> _EXTRACTED MATERIAL_:

=== Begin Enclosure ===

-- ==== Sys2Proof/Laws/PipeIssue.lean ====
section
/-! SUPPORT. An instruction of the pipes from its issue to its end: what it leaves of the state, and what its destination holds. -/

namespace Sys2Proof.Machine

theorem bare_of_still {w w' : Warp} (h : w'.still = w.still) : w'.bare = w.bare := by
  unfold Warp.bare; rw [h]

theorem bare_of_off {w w' : Warp} (h : w'.off = w.off) : w'.bare = w.bare := by
  cases w; cases w'
  simp only [Warp.off, Warp.bare, Warp.still, Warp.mk.injEq] at h ⊢
  simp_all

theorem still_row {w w' : Warp} (h : w'.still = w.still) (r : Nat) : (w'.row r).bare = (w.row r).bare := by
  have hb : w'.rows.map RowSt.bare = w.rows.map RowSt.bare := by
    simp only [Warp.still, Warp.mk.injEq] at h; simp_all
  have e : ∀ (l : List RowSt) (r : Nat), (l.getD r {}).bare = (l.map RowSt.bare).getD r {} := by
    intro l r
    simp only [List.getD_eq_getElem?_getD, List.getElem?_map]
    cases l[r]? <;> rfl
  unfold Warp.row
  rw [e, e, hb]

theorem still_len {w w' : Warp} (h : w'.still = w.still) : w'.rows.length = w.rows.length := by
  have hb : w'.rows.map RowSt.bare = w.rows.map RowSt.bare := by
    simp only [Warp.still, Warp.mk.injEq] at h; simp_all
  simpa using congrArg List.length hb

theorem still_rest {w w' : Warp} (h : w'.still = w.still) : w'.sregs = w.sregs ∧ w'.fstat = w.fstat ∧ w'.reuse = w.reuse ∧ w'.intrap = w.intrap ∧
    w'.trapcause = w.trapcause ∧ w'.trappc = w.trappc := by
  simp only [Warp.still, Warp.mk.injEq] at h
  simp_all

theorem off_rest {w w' : Warp} (h : w'.off = w.off) : w'.gangs = w.gangs ∧ w'.intrap = w.intrap ∧ w'.trapcause = w.trapcause ∧ w'.trappc = w.trappc := by
  simp only [Warp.off, Warp.mk.injEq] at h
  simp_all

theorem bare_fields {x y : RowSt} (h : x.bare = y.bare) : x.data = y.data ∧ x.valid = y.valid ∧ x.pend = y.pend ∧ x.hold = y.hold := by
  simp only [RowSt.bare, RowSt.mk.injEq] at h
  simp_all

/-- What an instruction of the pipes has done to its own warp. -/
structure PipeOwn (w w' : Warp) (P : Nat → Nat → Option Word) (S : Nat → Option Word) (F : Flags)
    (shared : Option (List Nat)) : Prop where
  bare : w'.bare = w.bare
  len : w'.rows.length = w.rows.length
  waits : ∀ r, (w'.row r).pend = (w.row r).pend ∧ (w'.row r).hold = (w.row r).hold
  warn : ∃ x, w'.warn = w.warn ||| x
  flags : ∃ f : Flags, w'.fstat = w.fstat ||| f.setWidth 32
  result :
    (w'.reuse = w.reuse ∧ w'.fstat = w.fstat ||| F.setWidth 32 ∧
      (∀ r j, r < w.rows.length → j < 32 → laneWord (w'.row r).data j = (P r j).getD (laneWord (w.row r).data j)) ∧
      (∀ r j, r < w.rows.length → j < 32 → inSet (w'.row r).valid j = ((P r j).isSome || inSet (w.row r).valid j)) ∧
      (∀ c, c < 16 → w'.sreg c = (S c).getD (w.sreg c))) ∨
    (∃ rows, shared = some rows ∧ w'.reuse = w.reuse + 1 ∧ (∀ r, r ∉ rows → (w'.row r).bare = (w.row r).bare) ∧ w'.sregs = w.sregs)

theorem PipeOwn.of_calced {w w' : Warp} {P : Nat → Nat → Option Word} {S : Nat → Option Word} {F : Flags} (h : Calced w w' P S F)
    (sh : Option (List Nat)) : PipeOwn w w' P S F sh :=
  ⟨bare_of_off h.rest, h.len, h.waits, h.warn, ⟨F, h.flags⟩, Or.inl ⟨h.reuse, h.flags, h.lane, h.valid, h.scalar⟩⟩

theorem PipeOwn.of_hit {w w' : Warp} {P : Nat → Nat → Option Word} {S : Nat → Option Word} {F : Flags} {rows : List Nat}
    (h : HitIn w w' rows) : PipeOwn w w' P S F (some rows) :=
  ⟨bare_of_off h.rest, h.len, h.waits, ⟨0, by rw [h.warn]; simp⟩, h.flags, Or.inr ⟨rows, rfl, h.reuse, h.others, h.scalar⟩⟩

/-- What comes before only adds warnings. -/
theorem PipeOwn.after {u v w : Warp} {P : Nat → Nat → Option Word} {S : Nat → Option Word} {F : Flags} {sh : Option (List Nat)}
    (h : v.still = u.still) (hw : ∃ x, v.warn = u.warn ||| x) (i : PipeOwn v w P S F sh) : PipeOwn u w P S F sh := by
  have hr := fun r => bare_fields (still_row h r)
  have hl := still_len h
  obtain ⟨h1, h2, h3, -⟩ := still_rest h
  obtain ⟨x, hx⟩ := hw
  obtain ⟨y, hy⟩ := i.warn
  have hs : ∀ c, v.sreg c = u.sreg c := fun c => by unfold Warp.sreg; rw [h1]
  refine ⟨i.bare.trans (bare_of_still h), i.len.trans hl, fun r => ?_, ⟨x ||| y, by rw [hy, hx, BitVec.or_assoc]⟩, ?_, ?_⟩
  · rw [(i.waits r).1, (i.waits r).2]; exact ⟨(hr r).2.2.1, (hr r).2.2.2⟩
  · rw [← h2]; exact i.flags
  · rcases i.result with ⟨a, f, b, c, d⟩ | ⟨rows, a, b, c, d⟩
    · left
      refine ⟨a.trans h3, by rw [f, h2], fun r j hr' hj => ?_, fun r j hr' hj => ?_, fun k hk => ?_⟩
      · rw [b r j (hl ▸ hr') hj, (hr r).1]
      · rw [c r j (hl ▸ hr') hj, (hr r).2.1]
      · rw [d k hk, hs]
    · right
      exact ⟨rows, a, by rw [b, h3], fun r hr' => (c r hr').trans (still_row h r), d.trans h1⟩

/-- What comes afterwards does not matter. -/
theorem PipeOwn.before {u v w : Warp} {P : Nat → Nat → Option Word} {S : Nat → Option Word} {F : Flags} {sh : Option (List Nat)}
    (i : PipeOwn u v P S F sh) (h : w.still = v.still) (hw : ∃ x, w.warn = v.warn ||| x) : PipeOwn u w P S F sh := by
  have hr := fun r => bare_fields (still_row h r)
  have hl := still_len h
  obtain ⟨h1, h2, h3, -⟩ := still_rest h
  obtain ⟨x, hx⟩ := hw
  obtain ⟨y, hy⟩ := i.warn
  have hs : ∀ c, w.sreg c = v.sreg c := fun c => by unfold Warp.sreg; rw [h1]
  refine ⟨(bare_of_still h).trans i.bare, hl.trans i.len, fun r => ?_, ⟨y ||| x, by rw [hx, hy, BitVec.or_assoc]⟩, ?_, ?_⟩
  · rw [(hr r).2.2.1, (hr r).2.2.2]; exact i.waits r
  · rw [h2]; exact i.flags
  · rcases i.result with ⟨a, f, b, c, d⟩ | ⟨rows, a, b, c, d⟩
    · left
      refine ⟨h3.trans a, by rw [h2, f], fun r j hr' hj => ?_, fun r j hr' hj => ?_, fun k hk => ?_⟩
      · rw [(hr r).1]; exact b r j hr' hj
      · rw [(hr r).2.1]; exact c r j hr' hj
      · rw [hs]; exact d k hk
    · right
      exact ⟨rows, a, by rw [h3, b], fun r hr' => (still_row h r).trans (c r hr'), h1.trans d⟩

theorem closeRun_still (w : Warp) : w.closeRun.still = w.still := rfl

theorem contextOf_still (i : OpInfo) (s : State) (k : Nat) (m : Lanes) (w : Warp) (g : Gang) (b : Block) :
    (contextOf i s k m w g b).w.still = w.still ∧ (contextOf i s k m w g b).w.warn = w.warn ∧ (contextOf i s k m w g b).w.gangs = w.gangs := by
  rcases contextOf_w i s k m w g b with h | h <;> rw [h] <;> exact ⟨rfl, rfl, rfl⟩

theorem setWarp_own (s : State) (k : Nat) (w : Warp) : (s.setWarp k w).warp? k = some w := by
  simp [State.warp?, State.setWarp]

theorem setWarp_other (s : State) (k j : Nat) (w : Warp) (h : j ≠ k) : (s.setWarp k w).warp? j = s.warp? j := by
  simp only [State.warp?, State.setWarp]
  exact tabLook_tabPut_other _ _ _ _ h

theorem map_still_of_same {w w' : Warp} (h : SameRows w w') : w'.still = w.still := h.still

/-- AN INSTRUCTION OF THE PIPES FROM ISSUE TO END. With its role, its latches and its registers in order it completes; where no log
is written of a read of pod time, nothing but its own warp's results tells the state after it from the state before. -/
theorem issue_pipe {s : State} {k : Nat} {m : Lanes} {w : Warp} {g : Gang} {b : Block} (h : Issuing s k m w g b) (i : OpInfo) (p : Cx → Pipe)
    (hb : (contextOf i s k m w g b).barred g.pfx = none)
    (hu : ∀ u, u ∈ (contextOf i s k m w g b).usesOf (p (contextOf i s k m w g b)) → (contextOf i s k m w g b).clear u) :
    PastWord s (issue i s fun cx s => cx.pipe (p cx) s) k m g ∧
    ((contextOf i s k m w g b).unlogged s (p (contextOf i s k m w g b)).srcs →
      Outside s (issue i s fun cx s => cx.pipe (p cx) s) ∧ OthersKept s (issue i s fun cx s => cx.pipe (p cx) s) k ∧
      ∃ w', (issue i s fun cx s => cx.pipe (p cx) s).warp? k = some w' ∧
        PipeOwn w w' ((contextOf i s k m w g b).pipeWords (p (contextOf i s k m w g b))) ((contextOf i s k m w g b).pipeScalars (p (contextOf i s k m w g b)))
          ((contextOf i s k m w g b).pipeFlags (p (contextOf i s k m w g b)))
          (((contextOf i s k m w g b).tableBase (p (contextOf i s k m w g b))).map (p (contextOf i s k m w g b)).dstRows)) := by
  rw [issue_eq h i _ hb]
  obtain ⟨cs, cn, cg⟩ := contextOf_still i s k m w g b
  have hk : (contextOf i s k m w g b).k = k := rfl
  have hm : (contextOf i s k m w g b).m = m := rfl
  have hpc : (contextOf i s k m w g b).pc = g.pc := rfl
  generalize contextOf i s k m w g b = cx at *
  generalize p cx = q at *
  subst hk hm
  obtain ⟨t, push, e, he⟩ := pipe_done cx q (s.setWarp cx.k cx.w) hu
  rw [e]
  have hw0 := setWarp_own s cx.k cx.w
  -- the state before the results
  obtain ⟨x, y, hr⟩ := (readied_noted cx q (s.setWarp cx.k cx.w)).own _ hw0
  -- the state with the results
  have hres : ∃ w2, t.warp? cx.k = some w2 ∧ w2.gangs = w.gangs ∧ w2.intrap = w.intrap ∧ w2.trapcause = w.trapcause ∧ w2.trappc = w.trappc := by
    have hf := still_rest cs
    rcases he with hc | ⟨base, -, hh⟩
    · obtain ⟨w2, h2, i2⟩ := hc.own _ hr
      have o := off_rest i2.rest
      exact ⟨w2, h2, o.1.trans cg, o.2.1.trans hf.2.2.2.1, o.2.2.1.trans hf.2.2.2.2.1, o.2.2.2.trans hf.2.2.2.2.2⟩
    · obtain ⟨w2, h2, i2⟩ := hh.own _ hr
      have o := off_rest i2.rest
      exact ⟨w2, h2, o.1.trans cg, o.2.1.trans hf.2.2.2.1, o.2.2.1.trans hf.2.2.2.2.1, o.2.2.2.trans hf.2.2.2.2.2⟩
  obtain ⟨w2, hw2, g2, t1, t2, t3⟩ := hres
  have hg2 : w2.gang? cx.m = some g := by
    have := h.gang
    unfold Warp.gang? at this ⊢
    rw [g2]; exact this
  have done := concluded_done cx g.pfx (s.setWarp cx.k cx.w) t push w2 g hw2 hg2 (by rw [h.runs]; rfl)
  generalize cx.concluded g.pfx (s.setWarp cx.k cx.w) (Res.done t push) = u at done ⊢
  obtain ⟨w3, hw3, s3, n3, g3, hg3, p3, f3, -, -⟩ := done.own
  have r3 := still_rest s3
  refine ⟨⟨done.port, w, w3, g3, h.warp, hw3, hg3, by rw [p3, hpc], f3, r3.2.2.2.1.trans t1, r3.2.2.2.2.1.trans t2⟩, ?_⟩
  intro hl
  have hl' : cx.unlogged (s.setWarp cx.k cx.w) q.srcs := hl
  have hc1 := readied_only cx q _ hl'
  generalize cx.readied q (s.setWarp cx.k cx.w) = n at hc1 he
  obtain ⟨y1, hw1⟩ := hc1.own _ hw0
  have still1 : ({ cx.w with warn := cx.w.warn ||| y1 } : Warp).still = w.still := cs
  have he' : Outside n t ∧ (∀ j v, j ≠ cx.k → n.warp? j = some v → ∃ v', t.warp? j = some v' ∧ SameRows v v') ∧
      (∀ j, n.warp? j = none → t.warp? j = none) ∧
      PipeOwn { cx.w with warn := cx.w.warn ||| y1 } w2 (cx.pipeWords q) (cx.pipeScalars q) (cx.pipeFlags q) ((cx.tableBase q).map q.dstRows) := by
    rcases he with hc | ⟨base, hbase, hh⟩
    · refine ⟨hc.outside, hc.kept, hc.gone, ?_⟩
      obtain ⟨v, hv, i2⟩ := hc.own _ hw1
      rw [hw2] at hv; cases hv
      exact PipeOwn.of_calced i2 _
    · refine ⟨hh.outside, hh.kept, hh.gone, ?_⟩
      obtain ⟨v, hv, i2⟩ := hh.own _ hw1
      rw [hw2] at hv; cases hv
      rw [hbase]
      exact PipeOwn.of_hit i2
  obtain ⟨o2, kept2, gone2, own2⟩ := he'
  have o0 : Outside s (s.setWarp cx.k cx.w) := outside_setWarp s cx.k cx.w
  refine ⟨((o0.trans hc1.outside).trans o2).trans done.outside, ?_, w3, hw3, ?_⟩
  · intro j hj
    have e1 : n.warp? j = s.warp? j := (hc1.others j hj).trans (setWarp_other s cx.k j cx.w hj)
    cases hs : s.warp? j with
    | none =>
      rw [hs] at e1
      rw [done.others j hj (gone2 j e1)]
    | some v =>
      rw [hs] at e1
      obtain ⟨v1, h1, i1⟩ := kept2 j v hj e1
      obtain ⟨v2, h2, i2⟩ := done.eased j v1 hj h1
      rw [h2]
      simp only [Option.map_some]
      rw [i2.still, i1.still]
  · exact (own2.after still1 ⟨y1, by rw [← cn]⟩).before s3 ⟨_, n3⟩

=== End Enclosure ===

> _TASK TO CARRY OUT_: Your answer must be the lines above from the one containing "[h2]; exact i.flags" to the one containing "(contextOf i s k m w g b).w.still", both included, restated word for word.

> _TASK RESULT_:
  · rw [h2]; exact i.flags
  · rcases i.result with ⟨a, f, b, c, d⟩ | ⟨rows, a, b, c, d⟩
    · left
      refine ⟨h3.trans a, by rw [h2, f], fun r j hr' hj => ?_, fun r j hr' hj => ?_, fun k hk => ?_⟩
      · rw [(hr r).1]; exact b r j hr' hj
      · rw [(hr r).2.1]; exact c r j hr' hj
      · rw [hs]; exact d k hk
    · right
      exact ⟨rows, a, by rw [h3, b], fun r hr' => (still_row h r).trans (c r hr'), h1.trans d⟩

theorem closeRun_still (w : Warp) : w.closeRun.still = w.still := rfl

theorem contextOf_still (i : OpInfo) (s : State) (k : Nat) (m : Lanes) (w : Warp) (g : Gang) (b : Block) :
    (contextOf i s k m w g b).w.still = w.still ∧ (contextOf i s k m w g b).w.warn = w.warn ∧ (contextOf i s k m w g b).w.gangs = w.gangs := by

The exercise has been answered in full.